-- ==== Sys2Proof/Laws/Memory.lean ====
section
/-! SUPPORT. The laws of PBUF as a canonical list of written bytes: read after write, the canonical form, and that equal
memories are equal data. -/

namespace Sys2Proof.Machine

open Sys2Proof

@[simp] theorem Memory.read_nil (k : Nat) : Memory.read [] k = none := rfl

theorem Memory.read_cons (a : Nat) (b : Byte) (m : Memory) (k : Nat) :
    Memory.read ((a, b) :: m) k = if k = a then some b else Memory.read m k := rfl

/-- After reset PBUF is in its canonical form. -/
theorem Memory.wf_resetOf (p : Params) : Memory.wf (State.resetOf p).pbuf := List.Pairwise.nil

/-- No byte below every listed index is listed. -/
theorem Memory.read_eq_none_of_lt {m : Memory} {k : Nat} (h : ∀ c ∈ m, k < c.1) : m.read k = none := by
  induction m with
  | nil => rfl
  | cons c m ih =>
    obtain ⟨a, b⟩ := c
    have hk : k < a := h (a, b) (List.mem_cons_self ..)
    rw [Memory.read_cons, if_neg (by omega)]
    exact ih fun c hc => h c (List.mem_cons_of_mem _ hc)

theorem Memory.read_write_same (m : Memory) (k : Nat) (v : Byte) : (m.write k v).read k = some v := by
  induction m with
  | nil => simp [Memory.write, Memory.read_cons]
  | cons c m ih =>
    obtain ⟨a, b⟩ := c
    simp only [Memory.write]
    split
    · simp [Memory.read_cons]
    · split
      · simp [Memory.read_cons]
      · next h => rw [Memory.read_cons, if_neg h, ih]

theorem Memory.read_write_other (m : Memory) {k j : Nat} (v : Byte) (h : j ≠ k) :
    (m.write k v).read j = m.read j := by
  induction m with
  | nil => simp [Memory.write, Memory.read_cons, h]
  | cons c m ih =>
    obtain ⟨a, b⟩ := c
    simp only [Memory.write]
    split
    · rw [Memory.read_cons, if_neg h]
    · split
      · next hka => subst hka; simp [Memory.read_cons, h]
      · simp only [Memory.read_cons, ih]

/-- The indices a write lists: the old ones and its own. -/
theorem Memory.mem_write {m : Memory} {k : Nat} {v : Byte} {c : Host.Cell} (h : c ∈ m.write k v) :
    c.1 = k ∨ c ∈ m := by
  induction m with
  | nil => left; simp [Memory.write] at h; exact congrArg Prod.fst h
  | cons d m ih =>
    obtain ⟨a, b⟩ := d
    simp only [Memory.write] at h
    split at h
    · rcases List.mem_cons.1 h with rfl | h
      · exact .inl rfl
      · exact .inr h
    · split at h
      · rcases List.mem_cons.1 h with rfl | h
        · exact .inl rfl
        · exact .inr (List.mem_cons_of_mem _ h)
      · rcases List.mem_cons.1 h with rfl | h
        · exact .inr (List.mem_cons_self ..)
        · exact (ih h).imp_right (List.mem_cons_of_mem _)

/-- A write keeps the canonical form. -/
theorem Memory.wf_write {m : Memory} (h : Memory.wf m) (k : Nat) (v : Byte) : Memory.wf (m.write k v) := by
  induction m with
  | nil => exact List.pairwise_singleton ..
  | cons c m ih =>
    obtain ⟨a, b⟩ := c
    obtain ⟨ha, hm⟩ := List.pairwise_cons.1 h
    simp only [Memory.write]
    split
    · next hk =>
      refine List.pairwise_cons.2 ⟨fun d hd => ?_, h⟩
      rcases List.mem_cons.1 hd with rfl | hd
      · exact hk
      · exact Nat.lt_trans hk (ha d hd)
    · split
      · next hk => subst hk; exact List.pairwise_cons.2 ⟨ha, hm⟩
      · refine List.pairwise_cons.2 ⟨fun d hd => ?_, ih hm⟩
        rcases Memory.mem_write hd with h' | hd
        · show a < d.1; omega
        · exact ha d hd

/-- A word write keeps the canonical form. -/
theorem Memory.wf_writeWord {m : Memory} (h : Memory.wf m) (j : Nat) (v : Word) : Memory.wf (m.writeWord j v) :=
  Memory.wf_write (Memory.wf_write (Memory.wf_write (Memory.wf_write h _ _) _ _) _ _) _ _

/-- A word write lists no index beyond its four bytes and the old ones. -/
theorem Memory.mem_writeWord {m : Memory} {j : Nat} {v : Word} {c : Host.Cell} (h : c ∈ m.writeWord j v) :
    c.1 < 4 * j + 4 ∨ c ∈ m := by
  simp only [Memory.writeWord] at h
  rcases Memory.mem_write h with h | h
  · omega
  rcases Memory.mem_write h with h | h
  · omega
  rcases Memory.mem_write h with h | h
  · omega
  rcases Memory.mem_write h with h | h
  · omega
  exact .inr h

/-- A word write puts lane `t` at byte `4j + t` (R77, R78). -/
theorem Memory.read_writeWord_lane (m : Memory) (j : Nat) (v : Word) {t : Nat} (ht : t < 4) :
    (m.writeWord j v).read (4 * j + t) = some (lane v t) := by
  unfold Memory.writeWord
  have : t = 0 ∨ t = 1 ∨ t = 2 ∨ t = 3 := by omega
  rcases this with rfl | rfl | rfl | rfl
  · rw [Memory.read_write_other _ _ (by omega), Memory.read_write_other _ _ (by omega),
      Memory.read_write_other _ _ (by omega)]
    exact Memory.read_write_same _ _ _
  · rw [Memory.read_write_other _ _ (by omega), Memory.read_write_other _ _ (by omega)]
    exact Memory.read_write_same _ _ _
  · rw [Memory.read_write_other _ _ (by omega)]
    exact Memory.read_write_same _ _ _
  · exact Memory.read_write_same _ _ _

/-- A word write leaves every byte outside its word as it was. -/
theorem Memory.read_writeWord_other (m : Memory) {j k : Nat} (v : Word) (h : k < 4 * j ∨ 4 * j + 4 ≤ k) :
    (m.writeWord j v).read k = m.read k := by
  unfold Memory.writeWord
  rw [Memory.read_write_other _ _ (by omega), Memory.read_write_other _ _ (by omega),
    Memory.read_write_other _ _ (by omega), Memory.read_write_other _ _ (by omega)]

/-- Two canonical memories that read the same everywhere are the same data. -/
theorem Memory.ext_read {m n : Memory} (hm : Memory.wf m) (hn : Memory.wf n) (h : ∀ k, m.read k = n.read k) :
    m = n := by
  induction m generalizing n with
  | nil =>
    cases n with
    | nil => rfl
    | cons c n =>
      obtain ⟨a, b⟩ := c
      have := h a
      simp [Memory.read_cons] at this
  | cons c m ih =>
    obtain ⟨a, b⟩ := c
    obtain ⟨ha, hm'⟩ := List.pairwise_cons.1 hm
    cases n with
    | nil => have := h a; simp [Memory.read_cons] at this
    | cons d n =>
      obtain ⟨a', b'⟩ := d
      obtain ⟨ha', hn'⟩ := List.pairwise_cons.1 hn
      have haa : a = a' := by
        by_contra hne
        rcases Nat.lt_or_gt_of_ne hne with hlt | hgt
        · have h1 := h a
          rw [Memory.read_cons, if_pos rfl, Memory.read_cons, if_neg hne,
            Memory.read_eq_none_of_lt fun c hc => Nat.lt_trans hlt (ha' c hc)] at h1
          cases h1
        · have h1 := h a'
          rw [Memory.read_cons, if_neg (Ne.symm hne), Memory.read_cons, if_pos rfl,
            Memory.read_eq_none_of_lt fun c hc => Nat.lt_trans hgt (ha c hc)] at h1
          cases h1
      subst haa
      have hb : b = b' := by
        have h1 := h a
        simpa [Memory.read_cons] using h1
      subst hb
      congr 1
      refine ih hm' hn' fun k => ?_
      by_cases hk : k = a
      · subst hk
        rw [Memory.read_eq_none_of_lt fun c hc => ha c hc, Memory.read_eq_none_of_lt fun c hc => ha' c hc]
      · have h1 := h k
        simpa [Memory.read_cons, hk] using h1

end Sys2Proof.Machine
end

· · · · · · ·

# Exercise prompt
All of the data above needs to be written out exactly.

# Reply
-- ==== Sys2Proof/Laws/Memory.lean ====
section
/-! SUPPORT. The laws of PBUF as a canonical list of written bytes: read after write, the canonical form, and that equal
memories are equal data. -/

namespace Sys2Proof.Machine

open Sys2Proof

@[simp] theorem Memory.read_nil (k : Nat) : Memory.read [] k = none := rfl

theorem Memory.read_cons (a : Nat) (b : Byte) (m : Memory) (k : Nat) :
    Memory.read ((a, b) :: m) k = if k = a then some b else Memory.read m k := rfl

/-- After reset PBUF is in its canonical form. -/
theorem Memory.wf_resetOf (p : Params) : Memory.wf (State.resetOf p).pbuf := List.Pairwise.nil

/-- No byte below every listed index is listed. -/
theorem Memory.read_eq_none_of_lt {m : Memory} {k : Nat} (h : ∀ c ∈ m, k < c.1) : m.read k = none := by
  induction m with
  | nil => rfl
  | cons c m ih =>
    obtain ⟨a, b⟩ := c
    have hk : k < a := h (a, b) (List.mem_cons_self ..)
    rw [Memory.read_cons, if_neg (by omega)]
    exact ih fun c hc => h c (List.mem_cons_of_mem _ hc)

theorem Memory.read_write_same (m : Memory) (k : Nat) (v : Byte) : (m.write k v).read k = some v := by
  induction m with
  | nil => simp [Memory.write, Memory.read_cons]
  | cons c m ih =>
    obtain ⟨a, b⟩ := c
    simp only [Memory.write]
    split
    · simp [Memory.read_cons]
    · split
      · simp [Memory.read_cons]
      · next h => rw [Memory.read_cons, if_neg h, ih]

theorem Memory.read_write_other (m : Memory) {k j : Nat} (v : Byte) (h : j ≠ k) :
    (m.write k v).read j = m.read j := by
  induction m with
  | nil => simp [Memory.write, Memory.read_cons, h]
  | cons c m ih =>
    obtain ⟨a, b⟩ := c
    simp only [Memory.write]
    split
    · rw [Memory.read_cons, if_neg h]
    · split
      · next hka => subst hka; simp [Memory.read_cons, h]
      · simp only [Memory.read_cons, ih]

/-- The indices a write lists: the old ones and its own. -/
theorem Memory.mem_write {m : Memory} {k : Nat} {v : Byte} {c : Host.Cell} (h : c ∈ m.write k v) :
    c.1 = k ∨ c ∈ m := by
  induction m with
  | nil => left; simp [Memory.write] at h; exact congrArg Prod.fst h
  | cons d m ih =>
    obtain ⟨a, b⟩ := d
    simp only [Memory.write] at h
    split at h
    · rcases List.mem_cons.1 h with rfl | h
      · exact .inl rfl
      · exact .inr h
    · split at h
      · rcases List.mem_cons.1 h with rfl | h
        · exact .inl rfl
        · exact .inr (List.mem_cons_of_mem _ h)
      · rcases List.mem_cons.1 h with rfl | h
        · exact .inr (List.mem_cons_self ..)
        · exact (ih h).imp_right (List.mem_cons_of_mem _)

/-- A write keeps the canonical form. -/
theorem Memory.wf_write {m : Memory} (h : Memory.wf m) (k : Nat) (v : Byte) : Memory.wf (m.write k v) := by
  induction m with
  | nil => exact List.pairwise_singleton ..
  | cons c m ih =>
    obtain ⟨a, b⟩ := c
    obtain ⟨ha, hm⟩ := List.pairwise_cons.1 h
    simp only [Memory.write]
    split
    · next hk =>
      refine List.pairwise_cons.2 ⟨fun d hd => ?_, h⟩
      rcases List.mem_cons.1 hd with rfl | hd
      · exact hk
      · exact Nat.lt_trans hk (ha d hd)
    · split
      · next hk => subst hk; exact List.pairwise_cons.2 ⟨ha, hm⟩
      · refine List.pairwise_cons.2 ⟨fun d hd => ?_, ih hm⟩
        rcases Memory.mem_write hd with h' | hd
        · show a < d.1; omega
        · exact ha d hd

/-- A word write keeps the canonical form. -/
theorem Memory.wf_writeWord {m : Memory} (h : Memory.wf m) (j : Nat) (v : Word) : Memory.wf (m.writeWord j v) :=
  Memory.wf_write (Memory.wf_write (Memory.wf_write (Memory.wf_write h _ _) _ _) _ _) _ _

/-- A word write lists no index beyond its four bytes and the old ones. -/
theorem Memory.mem_writeWord {m : Memory} {j : Nat} {v : Word} {c : Host.Cell} (h : c ∈ m.writeWord j v) :
    c.1 < 4 * j + 4 ∨ c ∈ m := by
  simp only [Memory.writeWord] at h
  rcases Memory.mem_write h with h | h
  · omega
  rcases Memory.mem_write h with h | h
  · omega
  rcases Memory.mem_write h with h | h
  · omega
  rcases Memory.mem_write h with h | h
  · omega
  exact .inr h

/-- A word write puts lane `t` at byte `4j + t` (R77, R78). -/
theorem Memory.read_writeWord_lane (m : Memory) (j : Nat) (v : Word) {t : Nat} (ht : t < 4) :
    (m.writeWord j v).read (4 * j + t) = some (lane v t) := by
  unfold Memory.writeWord
  have : t = 0 ∨ t = 1 ∨ t = 2 ∨ t = 3 := by omega
  rcases this with rfl | rfl | rfl | rfl
  · rw [Memory.read_write_other _ _ (by omega), Memory.read_write_other _ _ (by omega),
      Memory.read_write_other _ _ (by omega)]
    exact Memory.read_write_same _ _ _
  · rw [Memory.read_write_other _ _ (by omega), Memory.read_write_other _ _ (by omega)]
    exact Memory.read_write_same _ _ _
  · rw [Memory.read_write_other _ _ (by omega)]
    exact Memory.read_write_same _ _ _
  · exact Memory.read_write_same _ _ _

/-- A word write leaves every byte outside its word as it was. -/
theorem Memory.read_writeWord_other (m : Memory) {j k : Nat} (v : Word) (h : k < 4 * j ∨ 4 * j + 4 ≤ k) :
    (m.writeWord j v).read k = m.read k := by
  unfold Memory.writeWord
  rw [Memory.read_write_other _ _ (by omega), Memory.read_write_other _ _ (by omega),
    Memory.read_write_other _ _ (by omega), Memory.read_write_other _ _ (by omega)]

/-- Two canonical memories that read the same everywhere are the same data. -/
theorem Memory.ext_read {m n : Memory} (hm : Memory.wf m) (hn : Memory.wf n) (h : ∀ k, m.read k = n.read k) :
    m = n := by
  induction m generalizing n with
  | nil =>
    cases n with
    | nil => rfl
    | cons c n =>
      obtain ⟨a, b⟩ := c
      have := h a
      simp [Memory.read_cons] at this
  | cons c m ih =>
    obtain ⟨a, b⟩ := c
    obtain ⟨ha, hm'⟩ := List.pairwise_cons.1 hm
    cases n with
    | nil => have := h a; simp [Memory.read_cons] at this
    | cons d n =>
      obtain ⟨a', b'⟩ := d
      obtain ⟨ha', hn'⟩ := List.pairwise_cons.1 hn
      have haa : a = a' := by
        by_contra hne
        rcases Nat.lt_or_gt_of_ne hne with hlt | hgt
        · have h1 := h a
          rw [Memory.read_cons, if_pos rfl, Memory.read_cons, if_neg hne,
            Memory.read_eq_none_of_lt fun c hc => Nat.lt_trans hlt (ha' c hc)] at h1
          cases h1
        · have h1 := h a'
          rw [Memory.read_cons, if_neg (Ne.symm hne), Memory.read_cons, if_pos rfl,
            Memory.read_eq_none_of_lt fun c hc => Nat.lt_trans hgt (ha c hc)] at h1
          cases h1
      subst haa
      have hb : b = b' := by
        have h1 := h a
        simpa [Memory.read_cons] using h1
      subst hb
      congr 1
      refine ih hm' hn' fun k => ?_
      by_cases hk : k = a
      · subst hk
        rw [Memory.read_eq_none_of_lt fun c hc => ha c hc, Memory.read_eq_none_of_lt fun c hc => ha' c hc]
      · have h1 := h k
        simpa [Memory.read_cons, hk] using h1

end Sys2Proof.Machine
end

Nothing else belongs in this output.